▶ _WORK TO COMPLETE_: Taking the line with "(s.setLink v).serv = s.serv := rfl" as the first and the last line of the entries as the final one, copy that span exactly.

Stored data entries
/-! ### setCham -/

@[simp] theorem State.setCham_time (v : ChamberCtl) : (s.setCham v).time = s.time := rfl
@[simp] theorem State.setCham_pins (v : ChamberCtl) : (s.setCham v).pins = s.pins := rfl
@[simp] theorem State.setCham_rot (v : ChamberCtl) : (s.setCham v).rot = s.rot := rfl
@[simp] theorem State.setCham_samp (v : ChamberCtl) : (s.setCham v).samp = s.samp := rfl
@[simp] theorem State.setCham_est (v : ChamberCtl) : (s.setCham v).est = s.est := rfl
@[simp] theorem State.setCham_weigh (v : ChamberCtl) : (s.setCham v).weigh = s.weigh := rfl
@[simp] theorem State.setCham_table (v : ChamberCtl) : (s.setCham v).table = s.table := rfl
@[simp] theorem State.setCham_spin (v : ChamberCtl) : (s.setCham v).spin = s.spin := rfl
@[simp] theorem State.setCham_cham (v : ChamberCtl) : (s.setCham v).cham = v := rfl
@[simp] theorem State.setCham_trace (v : ChamberCtl) : (s.setCham v).trace = s.trace := rfl
@[simp] theorem State.setCham_link (v : ChamberCtl) : (s.setCham v).link = s.link := rfl
@[simp] theorem State.setCham_serv (v : ChamberCtl) : (s.setCham v).serv = s.serv := rfl
@[simp] theorem State.setCham_draw (v : ChamberCtl) : (s.setCham v).draw = s.draw := rfl
@[simp] theorem State.setCham_pending (v : ChamberCtl) : (s.setCham v).pending = s.pending := rfl
@[simp] theorem State.setCham_setCham (v v' : ChamberCtl) :
    (s.setCham v).setCham v' = s.setCham v' := rfl
@[simp] theorem State.setCham_self : s.setCham s.cham = s := rfl

/-! ### setTrace -/

@[simp] theorem State.setTrace_time (v : TraceQueue) : (s.setTrace v).time = s.time := rfl
@[simp] theorem State.setTrace_pins (v : TraceQueue) : (s.setTrace v).pins = s.pins := rfl
@[simp] theorem State.setTrace_rot (v : TraceQueue) : (s.setTrace v).rot = s.rot := rfl
@[simp] theorem State.setTrace_samp (v : TraceQueue) : (s.setTrace v).samp = s.samp := rfl
@[simp] theorem State.setTrace_est (v : TraceQueue) : (s.setTrace v).est = s.est := rfl
@[simp] theorem State.setTrace_weigh (v : TraceQueue) : (s.setTrace v).weigh = s.weigh := rfl
@[simp] theorem State.setTrace_table (v : TraceQueue) : (s.setTrace v).table = s.table := rfl
@[simp] theorem State.setTrace_spin (v : TraceQueue) : (s.setTrace v).spin = s.spin := rfl
@[simp] theorem State.setTrace_cham (v : TraceQueue) : (s.setTrace v).cham = s.cham := rfl
@[simp] theorem State.setTrace_trace (v : TraceQueue) : (s.setTrace v).trace = v := rfl
@[simp] theorem State.setTrace_link (v : TraceQueue) : (s.setTrace v).link = s.link := rfl
@[simp] theorem State.setTrace_serv (v : TraceQueue) : (s.setTrace v).serv = s.serv := rfl
@[simp] theorem State.setTrace_draw (v : TraceQueue) : (s.setTrace v).draw = s.draw := rfl
@[simp] theorem State.setTrace_pending (v : TraceQueue) : (s.setTrace v).pending = s.pending := rfl
@[simp] theorem State.setTrace_setTrace (v v' : TraceQueue) :
    (s.setTrace v).setTrace v' = s.setTrace v' := rfl
@[simp] theorem State.setTrace_self : s.setTrace s.trace = s := rfl

/-! ### setLink -/

@[simp] theorem State.setLink_time (v : Link) : (s.setLink v).time = s.time := rfl
@[simp] theorem State.setLink_pins (v : Link) : (s.setLink v).pins = s.pins := rfl
@[simp] theorem State.setLink_rot (v : Link) : (s.setLink v).rot = s.rot := rfl
@[simp] theorem State.setLink_samp (v : Link) : (s.setLink v).samp = s.samp := rfl
@[simp] theorem State.setLink_est (v : Link) : (s.setLink v).est = s.est := rfl
@[simp] theorem State.setLink_weigh (v : Link) : (s.setLink v).weigh = s.weigh := rfl
@[simp] theorem State.setLink_table (v : Link) : (s.setLink v).table = s.table := rfl
@[simp] theorem State.setLink_spin (v : Link) : (s.setLink v).spin = s.spin := rfl
@[simp] theorem State.setLink_cham (v : Link) : (s.setLink v).cham = s.cham := rfl
@[simp] theorem State.setLink_trace (v : Link) : (s.setLink v).trace = s.trace := rfl
@[simp] theorem State.setLink_link (v : Link) : (s.setLink v).link = v := rfl
@[simp] theorem State.setLink_serv (v : Link) : (s.setLink v).serv = s.serv := rfl
@[simp] theorem State.setLink_draw (v : Link) : (s.setLink v).draw = s.draw := rfl
@[simp] theorem State.setLink_pending (v : Link) : (s.setLink v).pending = s.pending := rfl
@[simp] theorem State.setLink_setLink (v v' : Link) :
    (s.setLink v).setLink v' = s.setLink v' := rfl
@[simp] theorem State.setLink_self : s.setLink s.link = s := rfl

▶ _SOLUTION TO THE EXERCISE_:
@[simp] theorem State.setLink_serv (v : Link) : (s.setLink v).serv = s.serv := rfl
@[simp] theorem State.setLink_draw (v : Link) : (s.setLink v).draw = s.draw := rfl
@[simp] theorem State.setLink_pending (v : Link) : (s.setLink v).pending = s.pending := rfl
@[simp] theorem State.setLink_setLink (v v' : Link) :
    (s.setLink v).setLink v' = s.setLink v' := rfl
@[simp] theorem State.setLink_self : s.setLink s.link = s := rfl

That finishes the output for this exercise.